» **Task brief**:
The entries that follow include a run beginning at the line with "own part. -/" and ending at the line with "def modStart (g"; restate that run word for word and leave the rest out.

(Collected data entries)
»»
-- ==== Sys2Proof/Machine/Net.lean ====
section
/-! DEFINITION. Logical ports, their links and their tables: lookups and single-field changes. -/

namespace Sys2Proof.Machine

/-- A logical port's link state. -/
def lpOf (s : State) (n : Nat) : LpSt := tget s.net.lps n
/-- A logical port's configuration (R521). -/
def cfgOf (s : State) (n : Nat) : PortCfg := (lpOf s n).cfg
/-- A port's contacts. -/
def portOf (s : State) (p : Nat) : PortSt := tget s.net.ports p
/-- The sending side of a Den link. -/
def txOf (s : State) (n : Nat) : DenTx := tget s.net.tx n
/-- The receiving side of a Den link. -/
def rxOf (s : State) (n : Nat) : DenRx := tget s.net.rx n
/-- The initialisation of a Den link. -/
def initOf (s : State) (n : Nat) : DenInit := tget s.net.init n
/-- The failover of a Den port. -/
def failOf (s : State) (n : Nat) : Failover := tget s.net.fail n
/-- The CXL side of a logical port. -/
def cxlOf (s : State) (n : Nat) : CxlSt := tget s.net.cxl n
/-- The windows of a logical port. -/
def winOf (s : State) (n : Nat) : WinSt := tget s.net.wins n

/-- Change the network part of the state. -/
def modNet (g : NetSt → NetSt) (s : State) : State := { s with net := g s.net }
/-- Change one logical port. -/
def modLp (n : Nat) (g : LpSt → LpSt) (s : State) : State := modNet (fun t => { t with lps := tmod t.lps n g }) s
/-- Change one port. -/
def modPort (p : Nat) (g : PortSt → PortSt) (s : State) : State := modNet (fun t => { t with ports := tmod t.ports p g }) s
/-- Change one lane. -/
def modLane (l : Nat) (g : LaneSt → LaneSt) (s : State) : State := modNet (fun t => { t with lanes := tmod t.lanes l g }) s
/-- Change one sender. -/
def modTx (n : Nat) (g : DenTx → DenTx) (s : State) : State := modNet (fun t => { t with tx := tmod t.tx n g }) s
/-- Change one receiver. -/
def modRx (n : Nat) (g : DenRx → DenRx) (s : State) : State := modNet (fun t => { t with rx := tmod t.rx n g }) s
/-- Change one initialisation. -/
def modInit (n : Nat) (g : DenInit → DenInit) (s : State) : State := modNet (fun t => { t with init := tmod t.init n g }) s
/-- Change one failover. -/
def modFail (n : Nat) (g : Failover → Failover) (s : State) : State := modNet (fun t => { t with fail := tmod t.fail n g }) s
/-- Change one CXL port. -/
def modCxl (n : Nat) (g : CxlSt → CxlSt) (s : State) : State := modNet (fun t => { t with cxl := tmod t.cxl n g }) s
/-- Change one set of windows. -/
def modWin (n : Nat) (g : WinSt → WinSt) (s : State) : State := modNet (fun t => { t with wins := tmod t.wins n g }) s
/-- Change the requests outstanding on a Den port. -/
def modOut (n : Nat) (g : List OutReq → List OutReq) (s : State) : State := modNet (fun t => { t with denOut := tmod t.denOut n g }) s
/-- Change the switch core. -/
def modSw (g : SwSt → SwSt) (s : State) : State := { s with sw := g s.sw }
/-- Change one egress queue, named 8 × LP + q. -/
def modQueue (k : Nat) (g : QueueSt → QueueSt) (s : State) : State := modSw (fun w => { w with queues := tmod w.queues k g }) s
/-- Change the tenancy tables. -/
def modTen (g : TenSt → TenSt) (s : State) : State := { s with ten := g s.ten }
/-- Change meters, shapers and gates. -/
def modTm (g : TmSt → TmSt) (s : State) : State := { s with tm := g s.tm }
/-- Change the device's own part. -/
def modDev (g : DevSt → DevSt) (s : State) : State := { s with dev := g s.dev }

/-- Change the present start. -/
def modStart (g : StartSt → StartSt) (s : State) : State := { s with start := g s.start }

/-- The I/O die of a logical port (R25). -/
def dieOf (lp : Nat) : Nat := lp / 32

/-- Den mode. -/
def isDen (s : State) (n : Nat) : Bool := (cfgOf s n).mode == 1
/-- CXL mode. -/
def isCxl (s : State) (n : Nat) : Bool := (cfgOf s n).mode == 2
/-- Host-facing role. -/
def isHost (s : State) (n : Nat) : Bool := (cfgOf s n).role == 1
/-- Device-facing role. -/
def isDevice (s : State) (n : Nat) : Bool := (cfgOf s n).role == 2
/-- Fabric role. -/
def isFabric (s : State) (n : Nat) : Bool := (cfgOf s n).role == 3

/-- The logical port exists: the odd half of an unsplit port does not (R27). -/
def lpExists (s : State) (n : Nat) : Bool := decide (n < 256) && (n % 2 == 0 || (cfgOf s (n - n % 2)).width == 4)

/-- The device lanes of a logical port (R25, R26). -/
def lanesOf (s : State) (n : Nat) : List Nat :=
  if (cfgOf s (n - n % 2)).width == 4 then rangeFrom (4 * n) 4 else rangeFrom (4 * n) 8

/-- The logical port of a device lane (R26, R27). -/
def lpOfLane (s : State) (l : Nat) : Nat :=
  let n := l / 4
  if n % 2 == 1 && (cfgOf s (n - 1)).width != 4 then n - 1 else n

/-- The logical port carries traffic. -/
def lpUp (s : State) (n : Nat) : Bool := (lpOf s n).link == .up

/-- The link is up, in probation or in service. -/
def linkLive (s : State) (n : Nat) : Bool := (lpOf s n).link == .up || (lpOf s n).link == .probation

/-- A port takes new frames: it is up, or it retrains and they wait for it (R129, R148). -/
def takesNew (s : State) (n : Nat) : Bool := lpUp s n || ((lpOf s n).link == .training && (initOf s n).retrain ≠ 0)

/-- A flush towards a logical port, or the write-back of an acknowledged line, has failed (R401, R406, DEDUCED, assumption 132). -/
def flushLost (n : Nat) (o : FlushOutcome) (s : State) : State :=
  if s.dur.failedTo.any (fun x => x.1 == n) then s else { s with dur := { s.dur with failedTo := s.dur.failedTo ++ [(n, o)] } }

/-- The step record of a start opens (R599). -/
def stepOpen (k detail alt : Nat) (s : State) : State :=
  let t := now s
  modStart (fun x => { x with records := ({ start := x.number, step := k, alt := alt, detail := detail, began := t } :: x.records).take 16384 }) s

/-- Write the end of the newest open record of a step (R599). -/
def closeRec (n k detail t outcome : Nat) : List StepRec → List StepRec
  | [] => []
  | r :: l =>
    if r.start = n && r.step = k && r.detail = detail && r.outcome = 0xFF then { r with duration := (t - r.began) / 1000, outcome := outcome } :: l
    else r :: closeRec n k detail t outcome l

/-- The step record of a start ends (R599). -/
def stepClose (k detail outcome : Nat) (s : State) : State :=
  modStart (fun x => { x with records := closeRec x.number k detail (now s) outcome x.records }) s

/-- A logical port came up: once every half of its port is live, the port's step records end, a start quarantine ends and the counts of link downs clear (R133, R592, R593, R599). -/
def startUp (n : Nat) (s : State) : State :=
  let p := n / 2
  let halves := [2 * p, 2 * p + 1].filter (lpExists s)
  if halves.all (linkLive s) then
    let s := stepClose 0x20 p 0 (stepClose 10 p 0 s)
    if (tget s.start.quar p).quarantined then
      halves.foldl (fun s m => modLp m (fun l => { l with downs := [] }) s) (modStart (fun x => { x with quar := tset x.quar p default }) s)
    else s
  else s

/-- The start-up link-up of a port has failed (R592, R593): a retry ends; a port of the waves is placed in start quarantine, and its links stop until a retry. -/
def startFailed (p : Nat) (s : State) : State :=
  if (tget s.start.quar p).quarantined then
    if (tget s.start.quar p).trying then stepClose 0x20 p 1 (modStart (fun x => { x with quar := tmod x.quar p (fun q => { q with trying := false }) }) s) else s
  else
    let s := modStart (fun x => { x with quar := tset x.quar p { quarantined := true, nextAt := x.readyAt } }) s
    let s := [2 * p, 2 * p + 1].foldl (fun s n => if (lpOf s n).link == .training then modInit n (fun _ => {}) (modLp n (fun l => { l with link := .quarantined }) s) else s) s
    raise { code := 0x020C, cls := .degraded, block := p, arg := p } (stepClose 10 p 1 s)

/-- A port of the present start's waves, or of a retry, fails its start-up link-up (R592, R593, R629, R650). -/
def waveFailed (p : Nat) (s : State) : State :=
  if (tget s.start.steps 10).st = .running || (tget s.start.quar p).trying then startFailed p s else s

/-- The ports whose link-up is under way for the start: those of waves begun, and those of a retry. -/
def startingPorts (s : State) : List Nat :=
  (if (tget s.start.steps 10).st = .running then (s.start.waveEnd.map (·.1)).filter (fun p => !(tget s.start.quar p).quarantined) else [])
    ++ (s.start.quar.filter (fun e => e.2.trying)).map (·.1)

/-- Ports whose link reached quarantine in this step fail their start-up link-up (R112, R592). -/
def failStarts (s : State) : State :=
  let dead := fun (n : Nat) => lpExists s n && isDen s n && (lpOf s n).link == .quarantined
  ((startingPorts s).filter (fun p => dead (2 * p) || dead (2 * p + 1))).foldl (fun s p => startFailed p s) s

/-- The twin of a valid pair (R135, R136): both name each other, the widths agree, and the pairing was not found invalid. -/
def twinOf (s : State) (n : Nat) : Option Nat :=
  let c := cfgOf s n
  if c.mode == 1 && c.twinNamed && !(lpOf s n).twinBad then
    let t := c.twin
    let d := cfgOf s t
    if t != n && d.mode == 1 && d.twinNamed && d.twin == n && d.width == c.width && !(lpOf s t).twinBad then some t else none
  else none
««
»»
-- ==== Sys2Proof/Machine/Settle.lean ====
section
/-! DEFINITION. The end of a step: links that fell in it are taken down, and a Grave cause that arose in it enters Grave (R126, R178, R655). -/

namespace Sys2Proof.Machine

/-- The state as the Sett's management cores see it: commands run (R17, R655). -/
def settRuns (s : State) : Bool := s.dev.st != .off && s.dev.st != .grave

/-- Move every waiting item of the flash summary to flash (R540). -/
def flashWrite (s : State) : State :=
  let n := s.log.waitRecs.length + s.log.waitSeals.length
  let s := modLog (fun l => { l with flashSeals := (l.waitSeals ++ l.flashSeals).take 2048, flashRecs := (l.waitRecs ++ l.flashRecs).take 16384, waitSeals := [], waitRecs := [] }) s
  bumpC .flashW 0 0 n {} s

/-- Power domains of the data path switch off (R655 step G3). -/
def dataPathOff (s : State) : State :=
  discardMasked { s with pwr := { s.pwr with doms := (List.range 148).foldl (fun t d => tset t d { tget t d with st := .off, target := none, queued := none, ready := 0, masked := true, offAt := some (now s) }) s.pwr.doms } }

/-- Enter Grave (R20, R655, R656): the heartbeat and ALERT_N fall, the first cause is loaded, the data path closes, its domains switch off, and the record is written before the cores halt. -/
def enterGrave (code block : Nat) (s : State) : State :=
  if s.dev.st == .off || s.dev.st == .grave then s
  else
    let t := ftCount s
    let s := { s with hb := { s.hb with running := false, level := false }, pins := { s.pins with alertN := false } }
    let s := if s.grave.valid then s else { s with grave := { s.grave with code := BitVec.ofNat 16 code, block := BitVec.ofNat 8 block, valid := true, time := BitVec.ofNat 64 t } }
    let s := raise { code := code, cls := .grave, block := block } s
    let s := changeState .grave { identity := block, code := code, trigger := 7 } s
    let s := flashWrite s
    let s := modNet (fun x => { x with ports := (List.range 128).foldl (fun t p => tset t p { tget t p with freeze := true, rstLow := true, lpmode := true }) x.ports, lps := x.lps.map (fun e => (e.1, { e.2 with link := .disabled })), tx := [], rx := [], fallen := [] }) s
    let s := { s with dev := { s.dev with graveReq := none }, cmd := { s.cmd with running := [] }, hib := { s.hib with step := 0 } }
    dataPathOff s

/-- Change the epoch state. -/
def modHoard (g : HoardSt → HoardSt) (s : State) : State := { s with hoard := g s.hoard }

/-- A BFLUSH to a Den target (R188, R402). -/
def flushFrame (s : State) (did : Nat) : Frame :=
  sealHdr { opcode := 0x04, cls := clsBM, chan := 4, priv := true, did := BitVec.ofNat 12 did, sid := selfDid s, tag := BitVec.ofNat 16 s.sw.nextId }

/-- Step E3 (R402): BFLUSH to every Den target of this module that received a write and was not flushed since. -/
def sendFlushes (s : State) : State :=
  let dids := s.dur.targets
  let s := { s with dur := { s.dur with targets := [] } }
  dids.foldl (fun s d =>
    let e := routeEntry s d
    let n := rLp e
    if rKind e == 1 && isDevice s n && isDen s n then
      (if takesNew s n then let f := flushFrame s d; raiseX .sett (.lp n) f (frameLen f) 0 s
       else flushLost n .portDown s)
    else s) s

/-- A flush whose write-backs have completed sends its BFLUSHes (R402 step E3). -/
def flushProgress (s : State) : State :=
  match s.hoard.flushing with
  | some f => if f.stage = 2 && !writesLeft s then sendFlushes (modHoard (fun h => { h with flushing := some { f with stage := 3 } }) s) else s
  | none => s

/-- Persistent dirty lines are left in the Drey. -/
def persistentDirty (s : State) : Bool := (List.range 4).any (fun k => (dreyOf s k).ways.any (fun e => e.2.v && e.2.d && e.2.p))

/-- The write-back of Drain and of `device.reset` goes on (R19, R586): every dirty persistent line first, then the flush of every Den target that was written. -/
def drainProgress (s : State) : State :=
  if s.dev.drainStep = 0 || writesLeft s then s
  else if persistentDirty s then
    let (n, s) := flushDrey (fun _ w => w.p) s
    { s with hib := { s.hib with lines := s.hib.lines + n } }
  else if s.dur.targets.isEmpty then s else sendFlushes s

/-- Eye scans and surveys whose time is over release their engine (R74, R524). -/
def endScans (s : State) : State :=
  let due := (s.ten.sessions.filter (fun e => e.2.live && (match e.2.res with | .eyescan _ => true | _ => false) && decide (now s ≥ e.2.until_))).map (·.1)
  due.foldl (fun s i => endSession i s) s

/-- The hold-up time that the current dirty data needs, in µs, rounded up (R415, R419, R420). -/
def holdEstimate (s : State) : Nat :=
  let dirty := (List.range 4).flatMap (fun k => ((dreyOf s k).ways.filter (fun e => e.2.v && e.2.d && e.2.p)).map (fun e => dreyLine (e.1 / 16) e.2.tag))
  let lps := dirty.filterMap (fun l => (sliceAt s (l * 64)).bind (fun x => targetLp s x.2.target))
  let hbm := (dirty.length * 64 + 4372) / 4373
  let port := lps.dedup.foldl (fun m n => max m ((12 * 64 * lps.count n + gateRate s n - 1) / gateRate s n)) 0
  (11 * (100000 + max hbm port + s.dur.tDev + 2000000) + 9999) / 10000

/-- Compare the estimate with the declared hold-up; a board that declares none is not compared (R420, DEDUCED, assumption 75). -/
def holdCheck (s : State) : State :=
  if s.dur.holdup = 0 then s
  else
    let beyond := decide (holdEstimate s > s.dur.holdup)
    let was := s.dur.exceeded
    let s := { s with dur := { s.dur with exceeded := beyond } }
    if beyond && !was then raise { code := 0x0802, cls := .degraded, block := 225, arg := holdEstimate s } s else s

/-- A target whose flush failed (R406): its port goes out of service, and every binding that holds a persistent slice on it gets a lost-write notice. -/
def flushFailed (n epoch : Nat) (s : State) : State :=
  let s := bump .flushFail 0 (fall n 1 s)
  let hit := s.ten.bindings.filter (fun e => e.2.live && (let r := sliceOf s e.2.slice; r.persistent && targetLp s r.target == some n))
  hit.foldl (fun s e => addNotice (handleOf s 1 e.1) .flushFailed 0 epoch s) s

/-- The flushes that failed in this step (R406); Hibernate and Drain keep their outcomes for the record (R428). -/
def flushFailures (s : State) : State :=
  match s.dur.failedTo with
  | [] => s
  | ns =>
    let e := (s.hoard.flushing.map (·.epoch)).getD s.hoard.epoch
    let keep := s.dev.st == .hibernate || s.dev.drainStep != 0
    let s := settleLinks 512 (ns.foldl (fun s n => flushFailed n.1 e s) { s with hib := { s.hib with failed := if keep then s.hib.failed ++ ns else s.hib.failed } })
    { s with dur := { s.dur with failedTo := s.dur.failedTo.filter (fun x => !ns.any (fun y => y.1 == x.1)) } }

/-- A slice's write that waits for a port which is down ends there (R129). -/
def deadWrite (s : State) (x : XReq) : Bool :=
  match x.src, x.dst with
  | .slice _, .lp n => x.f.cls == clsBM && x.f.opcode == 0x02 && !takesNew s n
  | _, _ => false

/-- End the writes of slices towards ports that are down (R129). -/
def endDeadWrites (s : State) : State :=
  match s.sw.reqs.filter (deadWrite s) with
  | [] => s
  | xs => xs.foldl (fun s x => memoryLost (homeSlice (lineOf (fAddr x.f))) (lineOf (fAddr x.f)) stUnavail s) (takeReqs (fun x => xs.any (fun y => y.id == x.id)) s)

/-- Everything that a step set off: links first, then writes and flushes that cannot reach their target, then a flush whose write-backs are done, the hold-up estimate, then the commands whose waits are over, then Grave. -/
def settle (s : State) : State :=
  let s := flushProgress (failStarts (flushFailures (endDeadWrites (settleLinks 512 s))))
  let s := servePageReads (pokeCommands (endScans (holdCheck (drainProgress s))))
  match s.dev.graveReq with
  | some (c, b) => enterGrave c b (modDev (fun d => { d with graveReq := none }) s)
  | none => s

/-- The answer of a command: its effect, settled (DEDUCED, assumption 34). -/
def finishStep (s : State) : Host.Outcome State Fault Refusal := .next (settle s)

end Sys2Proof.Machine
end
««
»»
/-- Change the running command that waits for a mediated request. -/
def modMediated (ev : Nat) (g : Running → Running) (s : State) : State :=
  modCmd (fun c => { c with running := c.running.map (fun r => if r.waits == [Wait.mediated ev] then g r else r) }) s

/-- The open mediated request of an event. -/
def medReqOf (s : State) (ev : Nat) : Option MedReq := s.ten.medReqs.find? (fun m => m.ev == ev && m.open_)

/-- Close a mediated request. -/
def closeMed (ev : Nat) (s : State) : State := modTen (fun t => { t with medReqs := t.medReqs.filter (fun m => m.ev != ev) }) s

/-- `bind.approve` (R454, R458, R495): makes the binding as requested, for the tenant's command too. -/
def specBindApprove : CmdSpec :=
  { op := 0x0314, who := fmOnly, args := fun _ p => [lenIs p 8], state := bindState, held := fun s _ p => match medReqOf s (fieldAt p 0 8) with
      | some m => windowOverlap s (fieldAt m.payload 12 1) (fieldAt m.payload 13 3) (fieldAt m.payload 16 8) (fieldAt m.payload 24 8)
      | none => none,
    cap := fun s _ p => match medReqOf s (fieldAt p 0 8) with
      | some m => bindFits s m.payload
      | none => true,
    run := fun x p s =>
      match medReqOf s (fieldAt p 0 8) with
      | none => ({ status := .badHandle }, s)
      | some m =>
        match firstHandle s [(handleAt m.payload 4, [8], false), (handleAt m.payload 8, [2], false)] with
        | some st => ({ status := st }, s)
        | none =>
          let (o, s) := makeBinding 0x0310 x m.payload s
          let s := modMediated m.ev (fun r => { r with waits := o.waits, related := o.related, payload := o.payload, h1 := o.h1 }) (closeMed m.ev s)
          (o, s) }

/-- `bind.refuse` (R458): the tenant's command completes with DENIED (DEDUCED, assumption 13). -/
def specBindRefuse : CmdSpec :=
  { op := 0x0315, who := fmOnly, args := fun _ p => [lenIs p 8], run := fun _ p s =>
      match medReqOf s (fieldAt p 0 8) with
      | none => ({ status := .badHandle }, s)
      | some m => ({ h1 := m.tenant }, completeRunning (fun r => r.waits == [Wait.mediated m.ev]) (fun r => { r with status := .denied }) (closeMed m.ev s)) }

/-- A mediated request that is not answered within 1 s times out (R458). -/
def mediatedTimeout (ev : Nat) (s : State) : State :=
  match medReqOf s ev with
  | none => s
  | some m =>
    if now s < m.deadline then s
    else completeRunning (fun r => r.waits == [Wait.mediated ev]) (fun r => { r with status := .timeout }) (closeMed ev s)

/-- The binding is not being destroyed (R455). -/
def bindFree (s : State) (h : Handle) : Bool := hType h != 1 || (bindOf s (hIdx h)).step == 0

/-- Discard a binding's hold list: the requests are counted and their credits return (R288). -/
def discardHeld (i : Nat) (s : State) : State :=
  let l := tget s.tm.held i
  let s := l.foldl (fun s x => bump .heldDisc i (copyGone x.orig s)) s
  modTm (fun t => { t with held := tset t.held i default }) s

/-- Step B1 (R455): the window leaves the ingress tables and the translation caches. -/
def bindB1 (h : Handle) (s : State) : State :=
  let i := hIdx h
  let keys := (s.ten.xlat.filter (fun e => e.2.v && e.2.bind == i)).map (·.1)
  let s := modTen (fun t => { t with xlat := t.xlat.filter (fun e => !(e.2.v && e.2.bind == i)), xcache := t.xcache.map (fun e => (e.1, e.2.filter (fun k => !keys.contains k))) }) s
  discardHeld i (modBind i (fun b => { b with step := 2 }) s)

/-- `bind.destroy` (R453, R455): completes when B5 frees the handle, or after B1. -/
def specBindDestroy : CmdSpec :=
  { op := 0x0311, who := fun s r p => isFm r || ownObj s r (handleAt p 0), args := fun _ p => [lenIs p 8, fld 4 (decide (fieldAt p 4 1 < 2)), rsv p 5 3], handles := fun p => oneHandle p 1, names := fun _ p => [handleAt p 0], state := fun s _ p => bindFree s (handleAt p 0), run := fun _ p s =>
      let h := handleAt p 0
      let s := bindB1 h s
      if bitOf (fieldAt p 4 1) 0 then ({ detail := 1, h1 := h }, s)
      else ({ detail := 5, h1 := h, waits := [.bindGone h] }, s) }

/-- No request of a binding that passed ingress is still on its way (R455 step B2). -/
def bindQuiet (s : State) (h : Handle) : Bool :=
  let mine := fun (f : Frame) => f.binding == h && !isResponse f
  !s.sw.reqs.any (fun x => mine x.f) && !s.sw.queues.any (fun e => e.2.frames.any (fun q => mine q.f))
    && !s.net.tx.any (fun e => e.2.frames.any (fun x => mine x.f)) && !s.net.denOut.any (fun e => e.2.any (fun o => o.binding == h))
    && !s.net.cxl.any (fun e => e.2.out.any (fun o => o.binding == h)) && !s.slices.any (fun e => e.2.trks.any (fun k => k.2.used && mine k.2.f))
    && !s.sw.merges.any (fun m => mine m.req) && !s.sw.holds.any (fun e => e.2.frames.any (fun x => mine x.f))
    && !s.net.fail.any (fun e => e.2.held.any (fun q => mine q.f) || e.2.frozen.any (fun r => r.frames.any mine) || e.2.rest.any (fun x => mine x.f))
««
» **Reply to the task**:
/-- Change the device's own part. -/
def modDev (g : DevSt → DevSt) (s : State) : State := { s with dev := g s.dev }

/-- Change the present start. -/
def modStart (g : StartSt → StartSt) (s : State) : State := { s with start := g s.start }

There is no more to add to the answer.